Bir-iki hafta önce köye gittik.

Hafta sonu...

Günleri değerlendiriyoruz.

Kapıdaki elma ağacı çiçeklemiş.

Anamla gölgesinde oturuyoruz.

Konu ineklere geldi.

- İnekleri dışarı çekemiyoruz.

- Neden?

- Kapının önü kemre (hayvan gübresi) doldu.

Kalktık.

Traktörü çalıştırdık.

Kapının önünü temizledik.

Her yer vıcık vıcık...

[*] [*] [*] [*]

Anam sevindi.

Bir sürü dua etti.

Bizim derin hocalardan daha güzel dualar eder anam.

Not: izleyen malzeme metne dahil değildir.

-- ==== Sys2Proof/Tests/Slice0.lean ====
section
/-!
SUPPORT. The model's own tests: ill-formed commands that WellFormed refuses; for each statement with hypotheses a state and
operands that meet them (the theorems wit_…); and worked examples and table values of the spec (the theorems test_…).
-/
namespace Sys2Proof.Tests

open Sys2Proof Sys2Proof.Machine Sys2Proof.Safety
set_option Elab.async false

/-! ### Ill-formed commands -/

def okHdr : Hdr := { hdrZero with type := 1 }
def okFrame : Frame := ⟨0, true, true, false, none, 0, 0, okHdr, [], [], 0#64, 5⟩
def badFrame : Frame := { okFrame with port := 24 }
def badPtp : PtpFrame := ⟨24, true, true, none, 319, true, .sync, []⟩
def okReq : DictReq := ⟨none, 0, 0x2000, 0, 0, 0⟩
def badReq : DictReq := { okReq with seq := 256 }
def badFuses : Fuses := { Fuses.blank with variant := 13 }
def badFetch : FetchResult := .descs [[0#64]]
def badLine : LineResult := .line [0#64]

/-- Every command of a list is refused by WellFormed. -/
def refusesAll (l : List Instr) : Bool := l.all (fun c => !c.wf)

theorem test_ill_formed_agents : Agent.wf (.pf 2) = false ∧ Agent.wf (.vf 2 1) = false ∧ Agent.wf (.vf 0 0) = false ∧
    Agent.wf (.vf 0 121) = false ∧ Agent.wf (.vf 1 120) = true ∧ fnWf 121 = false ∧ fnWf 120 = true := by decide

theorem test_ill_formed_headers : Hdr.wf okHdr = true ∧
    (∀ h, h ∈ [{ okHdr with cls := 4 }, { okHdr with epoch := 2 }, { okHdr with type := 256 }, { okHdr with flags := 65536 },
      { okHdr with path := 64 }, { okHdr with dstQp := 2 ^ 24 }, { okHdr with arith := 256 }, { okHdr with srcQp := 2 ^ 24 },
      { okHdr with srcNode := 2 ^ 15 }, { okHdr with dstNode := 2 ^ 15 }, { okHdr with psn := 2 ^ 32 }, { okHdr with msn := 2 ^ 32 }] →
      Hdr.wf h = false) := by decide +kernel

theorem test_ill_formed_headers_more :
    (∀ h, h ∈ [{ okHdr with address := 2 ^ 64 }, { okHdr with payloadLen := 4097 }, { okHdr with card := 65536 },
      { okHdr with rank := 65536 }, { okHdr with split := 65536 }, { okHdr with scale := 2 ^ 32 }, { okHdr with seed := 2 ^ 32 },
      { okHdr with element := 2 ^ 32 }, { okHdr with msgLen := 2 ^ 32 }, { okHdr with address2 := 2 ^ 64 }] →
      Hdr.wf h = false) := by decide +kernel

theorem test_ill_formed_frames : Frame.wf okFrame = true ∧ Frame.wf badFrame = false ∧
    Frame.wf { okFrame with hdr := { okHdr with cls := 4 } } = false ∧ Frame.wf { okFrame with payload := [0#8] } = false ∧
    Frame.wf { okFrame with ifaceId := 2 ^ 64 } = false := by decide

theorem test_ill_formed_fuses : Fuses.wf Fuses.blank = true ∧ Fuses.wf badFuses = false ∧
    Fuses.wf { Fuses.blank with variant := 0 } = false ∧ Fuses.wf { Fuses.blank with channels := [16] } = false := by decide +kernel

theorem test_ill_formed_answers : FetchResult.wf badFetch = false ∧
    FetchResult.wf (.descs (List.replicate 65 (List.replicate 8 0#64))) = false ∧
    FetchResult.wf (.descs (List.replicate 64 (List.replicate 8 0#64))) = true ∧ LineResult.wf badLine = false ∧
    LineResult.wf (.line (List.replicate 8 0#64)) = true := by decide +kernel

theorem test_ill_formed_requests : DictReq.wf okReq = true ∧ DictReq.wf badReq = false ∧
    DictReq.wf { okReq with index := 65536 } = false ∧ DictReq.wf { okReq with sub := 256 } = false ∧
    DictReq.wf { okReq with count := 57 } = false ∧ Binding.wf (.vdm 2) = false ∧ Binding.wf (.md 2) = false ∧
    Binding.wf (.doe 2) = false ∧ Binding.wf (.doe 1) = true := by decide

theorem test_ill_formed_1 : refusesAll
  [.powerOn badFuses, .registerWrite (.pf 2) 0 .full 0#64, .badRegisterAccess (.pf 2) 0 true,
   .tailDoorbell (.pf 2) 0 .quad 0#64, .headDoorbell (.pf 2) 0 .quad 0#64, .portalTailDoorbell 4 0 0#64,
   .portalTailDoorbell 0 64 0#64, .portalHeadDoorbell 4 0 0#64, .portalHeadDoorbell 0 64 0#64,
   .descriptorFetchDone 0 badFetch, .ringContextLoad true 65536, .strandedPop (.pf 2) .full 0#64,
   .partitionWeightWrite (.pf 2) 0 .full 0#64, .partitionWeightWrite .mgmt 16 .full 0#64, .dieLinkUp 4 0 0, .dieLinkDown 4,
   .dieResetAnnounce 4, .translationSlotLoaded 16 0, .translationSlotLoaded 0 4096, .walkReadDone 0 badLine] = true := by decide +kernel

theorem test_ill_formed_2 : refusesAll
  [.accessCounterDecay 16 0, .accessCounterDecay 0 4096, .asControlWrite (.pf 2) .full 0#64,
   .segmentCommit (.pf 2) 0 .full 0#64, .segmentCommit .mgmt 16 .full 0#64, .segmentRemove (.pf 2) 0 .full 0#64,
   .segmentRemove .mgmt 16 .full 0#64, .segmentCommitDone 16 0 0 none [], .segmentCommitDone 0 4096 0 none [],
   .segmentCommitDone 0 0 16 none [], .segmentCommitDone 0 0 0 none [.diePoison 4], .invalidateRange (.pf 2) .full 0#64,
   .invalidateAddressSpace (.pf 2) .full 0#64, .invalidatePartition (.pf 2) .full 0#64, .atsInvalidateRequest 2 0 none 0 0 0,
   .atsInvalidateRequest 0 121 none 0 0 0, .sqCreate (.pf 2) .full 0#64, .sqBind (.pf 2) .full 0#64,
   .sqPause (.pf 2) .full 0#64, .sqResume (.pf 2) .full 0#64] = true := by decide +kernel

theorem test_ill_formed_3 : refusesAll
  [.sqTeardown (.pf 2) .full 0#64, .teardownSourceDeadline 65536, .teardownDeadline 65536, .cqCreate (.pf 2) .full 0#64,
   .cqTeardown (.pf 2) .full 0#64, .qpCreate (.pf 2) .full 0#64, .qpDestroy (.pf 2) .full 0#64, .qpDestroyDeadline 16777216,
   .qpContextLoad 16777216, .packetSend 16777216 0, .write badFrame, .combine badFrame, .fence badFrame, .readReq badFrame,
   .readResp badFrame, .ack badFrame, .nak badFrame, .applied badFrame, .credit badFrame, .probe badFrame] = true := by decide +kernel

theorem test_ill_formed_4 : refusesAll
  [.probeReply badFrame, .skip badFrame, .mgmt badFrame, .rtoExpiry 16777216 0, .rtoExpiry 0 4294967296,
   .deliveryTimeout 16777216 0, .deliveryTimeout 0 4294967296, .readRetry 16777216 0, .readRetry 0 4294967296,
   .readDeliveryTimeout 16777216 0, .readDeliveryTimeout 0 4294967296, .appliedProbeTimer 16777216 0,
   .appliedProbeTimer 0 4294967296, .labelProbeTimer 0 64 0, .labelProbeTimer 0 0 16777216, .cooldownExpiry 0 64,
   .ackDelayExpiry 16777216, .baseRttReset 16777216, .llrAck 24 0, .llrAck 0 16777216] = true := by decide +kernel

theorem test_ill_formed_5 : refusesAll
  [.llrNak 24 0, .llrNak 0 16777216, .llrAckTimer 24, .portLinkDown 24, .portTrained 24, .trainingRetry 24,
   .linkHoldExpiry 24, .epochSwitchArm (.pf 2) .full 0#64, .load (.pf 2) .full 0#64, .stage (.pf 2) .full 0#64,
   .zero (.pf 2) .full 0#64, .keySwitchCommit 65536, .restart (.pf 2) .full 0#64, .ptpFrame badPtp, .roundRelease 4096,
   .roundAbandon 4096 0, .scheduleSwapArm (.pf 2) .full 0#64, .scheduleCheckDone ⟨[], [], [.depotCorrected 16]⟩,
   .configRead 2 0 0, .configRead 0 121 0] = true := by decide +kernel

theorem test_ill_formed_6 : refusesAll
  [.configWrite 2 0 0 0#32 0#32, .configWrite 0 121 0 0#32 0#32, .busMasterClear 2 0, .busMasterClear 0 121,
   .busMasterSet 2 0, .busMasterSet 0 121, .functionLevelReset 2 0, .functionLevelReset 0 121, .flrSourceDeadline 2 0,
   .flrSourceDeadline 0 121, .flrDeadline 2 0, .flrDeadline 0 121, .vfDisable 2 true 0, .setD3hot 2, .setD0 2,
   .barSizeWrite 2 true 0, .perstAssert 2, .perstRelease 2, .hotReset 2, .dlDown 2] = true := by decide +kernel

theorem test_ill_formed_7 : refusesAll
  [.linkUp 2 0 0 true, .tlpError 2 0, .tlpError 0 121, .bar4Read 2 0 0 0, .bar4Read 0 121 0 0, .bar4Write 2 0 0 [],
   .bar4Write 0 121 0 [], .windowControlWrite (.pf 2) 0 .full 0#64, .windowControlWrite .mgmt 64 .full 0#64, .l1Entry 2,
   .l0pNarrow 2, .ideIntegrityFailure 2 0, .ideIntegrityFailure 0 5, .tdispStopInterface 2 1, .tdispStopInterface 0 0,
   .tdispStopInterface 0 121, .keyProg 2 0 0#256 true, .keyProg 0 60 0#256 true, .kSetGo 2 0 0 0 0 true,
   .kSetGo 0 5 0 0 0 true] = true := by decide +kernel

theorem test_ill_formed_8 : refusesAll
  [.kSetGo 0 0 3 0 0 true, .kSetGo 0 0 0 2 0 true, .kSetGo 0 0 0 0 2 true, .kSetStop 2 0 0 0 0 true,
   .kSetStop 0 5 0 0 0 true, .kSetStop 0 0 3 0 0 true, .kSetStop 0 0 0 2 0 true, .kSetStop 0 0 0 0 2 true,
   .grantControlWrite (.pf 2) 0 .full 0#64, .grantControlWrite .mgmt 16 .full 0#64, .bind (.pf 2) .full 0#64,
   .rebind (.pf 2) .full 0#64, .park (.pf 2) .full 0#64, .adopt (.pf 2) .full 0#64, .reset (.pf 2) .full 0#64,
   .partitionResetDeadline 16 .final, .release (.pf 2) .full 0#64, .recompose (.pf 2) .full 0#64, .belayDeadline 16,
   .handover 16] = true := by decide +kernel

theorem test_ill_formed_9 : refusesAll
  [.bivouacHoldExpiry 16, .mailboxSend (.pf 2) .full 0#64, .mailboxAck (.pf 2) .full 0#64, .gets 0 12, .getm 0 12,
   .upgrade 0 12, .putm 0 12, .puto 0 12, .pute 0 12, .ncread 0 16, .ncwrite 0 16 none, .ncwrite 0 0 (some 4000),
   .fwdgets 0 12, .fwdgetm 0 12, .fwdrecall 0 12, .inv 0 12, .invack 0 12, .fwddone 0 12, .nack 0 16, .nackRetry 0 16] = true := by decide +kernel

theorem test_ill_formed_10 : refusesAll
  [.wbgrant 0 12, .putack 0 12, .grant 0 12, .data 0 16 true, .wbdata 0 12, .reactTimerExpiry 512,
   .faultExit (.pf 2) 0 .full 0#64, .faultExit .mgmt 512 .full 0#64, .faultInject (.pf 2) .full 0#64,
   .interruptClaim (.pf 2) none .full, .interruptClaim .mgmt (some 4000) .full, .interruptComplete (.pf 2) none .full 0#64,
   .interruptComplete .mgmt (some 4000) .full 0#64, .swTrigger (.pf 2) .full 0#64, .sourceConfigWrite (.pf 2) 0 .full 0#64,
   .sourceConfigWrite .mgmt 2048 .full 0#64, .maskWrite (.pf 2) 0 .full 0#64, .maskWrite .mgmt 32 .full 0#64,
   .pendingWrite (.pf 2) 0 .full 0#64, .pendingWrite .mgmt 32 .full 0#64] = true := by decide +kernel

theorem test_ill_formed_11 : refusesAll
  [.get (.vdm 2) okReq, .get .i3c badReq, .set (.vdm 2) okReq, .set .i3c badReq, .store (.vdm 2) okReq true,
   .store .i3c badReq true, .default (.vdm 2) okReq, .default .i3c badReq, .next (.vdm 2) okReq, .next .i3c badReq,
   .mdSend (.pf 2) .full 0#64 true, .getVersion (.vdm 2), .getCapabilities (.vdm 2), .negotiateAlgorithms (.vdm 2),
   .getDigests (.vdm 2), .getCertificate (.vdm 2) 0, .challenge (.vdm 2) 0, .getMeasurements (.vdm 2) 0 true,
   .keyExchange (.vdm 2), .finish (.vdm 2) 0] = true := by decide +kernel

theorem test_ill_formed_12 : refusesAll
  [.heartbeat (.vdm 2) 0, .keyUpdate (.vdm 2) 0, .endSession (.vdm 2) 0, .vendorDefinedRequest (.vdm 2) 0 0 okReq true,
   .vendorDefinedRequest .i3c 0 0 badReq true, .traceDrain 12, .traceSinkEnable (.pf 2) .full 0#64,
   .eventRecordCapture (.pf 2) .full, .digestClear (.pf 2) .full 0#64, .now (.pf 2) .full 0#64, .thaw (.pf 2) .full 0#64,
   .arm (.pf 2) .full 0#64, .dump (.pf 2) .full 0#64, .dumpSlotRelease (.pf 2) 0 .full 0#64,
   .dumpSlotRelease .mgmt 2 .full 0#64, .tileFrequencyChange 12, .temperatureReport 12 0, .throttleStep 12, .supply 14,
   .tileGate 12] = true := by decide +kernel

theorem test_ill_formed_13 : refusesAll
  [.tileWake 12, .depotPowerDown 16, .powerReport 4 0 0, .powerReportMissing 4, .ballast 4, .readClear (.pf 2) (.bar0 0) .full,
   .macControlFrame 24 .vlan, .fecResult 24 0 0, .correctableError 2, .parityError (some 4000), .meshLinkError 12,
   .tdispRequest 2 1 true, .tdispRequest 0 0 true, .tdispRequest 0 121 true, .mgFrameSend 24 (.ptp .sync 0 [])] = true := by decide +kernel

/-! ### The states of the witnesses -/

/-- A block with fields of registers set: each is a field, an index and a value. -/
def withF (l : List (Fld × Nat × Nat)) (b : Block) : Block := each l (fun e b => fput e.1 e.2.1 e.2.2 b) b

/-- An FV-24A that runs: both links are up, the PF of HP0 has memory space and bus mastering, VFs 1 to 4 are enabled, partition 0 is
bound with VF 1, die 0 is present, the node is node 5, the entropy source is READY, and fabric port 0 is up. -/
def up : Block :=
  let b := withF [(F.ckStartPhase, 0, 5), (F.hpPortStatusLinkUp, 0, 1), (F.hpPortStatusLinkUp, 1, 1), (F.ptPartStatusState, 0, 1),
    (F.ptVfMapValid, 1, 1), (F.ptVfMapPartition, 1, 0), (F.idCmemDiePresent, 0, 1), (F.idCmemDieHbm64m, 0, 3072), (F.idNodeValid, 0, 1),
    (F.idNodeNodeId, 0, 5), (F.enStatusState, 0, 1)] (Block.empty Fuses.blank)
  let b := cfgPut 0 0x370 4#32 (cfgPut 0 0x368 9#32 (cfgPut 0 0x04 6#32 b))
  modFt (fun t => { t with ports := [(0, { portTraining with state := 1 })] }) (modHp (fun h => { h with retry := [] }) b)

/-- A state of a block: no command waits and the depot is empty. -/
def st (b : Block) : State := ⟨[], [], b⟩

/-- Nothing waits in the receive queue of an agent's port, as a truth value. -/
def unheldB (b : Block) (w : Agent) : Bool := w == .mgmt || !hostUp b (bankOf w / 128) || (postQueue b (bankOf w / 128)).isEmpty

Gerçi her ana evladı için istekte bulunur.

Herkese kendi anası daha değerlidir.

Ancak benim anamın başka bir özelliği var.

Yıllardır okumaya zaman ayırırım.

Binlerce hikaye...

Kıssa...

Ayet...

Hadis...

Okuduk...

Ancak onun hikayeleri başka.

Benzerlerine rastladım.

Onun kadar güzel anlatana rastlamadım.

İşin ilginç olanı şu...

Anamın okuma-yazması yok.

Okula gitmemiş.

Kitap okumamış.

Sonraları bizimle beraber harfleri-rakamları tanıdı.

Ancak işten-güçten...

Yedi çocukla, yüzlerce davarla ve onlarca büyükbaşla uğraşmaktan harfleri birbirine vurdurup kelime yapmaya vakti olmadı.

Anam...

Benim anam...

Ya da sizin ananız...

Analar öyle bir-iki yazıyla...

Birkaç cümleyle anlatılmaz.

O sevgi...

Ancak yaşanır.

[*] [*] [*] [*]

Karakız'a gelince...

Hafta içerisinde dışarı çıkmış.

Yeşil ile kucaklaşmış.

Daha önce anamın orakla biçip önüne getirdiği yeşil ile kucaklaşmış.

Salmışlar çimene...

Doyasıya...

Kendi istediği gibi...

Kendi seçtiği otları yemiş.

Mutlu...

Herkes mutlu...

Karakız mutlu...

Doymuş...

İstediği yiyeceklerle doyurmuş karnını...

Anam mutlu...

Karakız, bugün daha güzel süt verecek.

Babam mutlu...

Karakız, artık cepten yemeyecek.

En azından yazda saman parası verilmeyecek.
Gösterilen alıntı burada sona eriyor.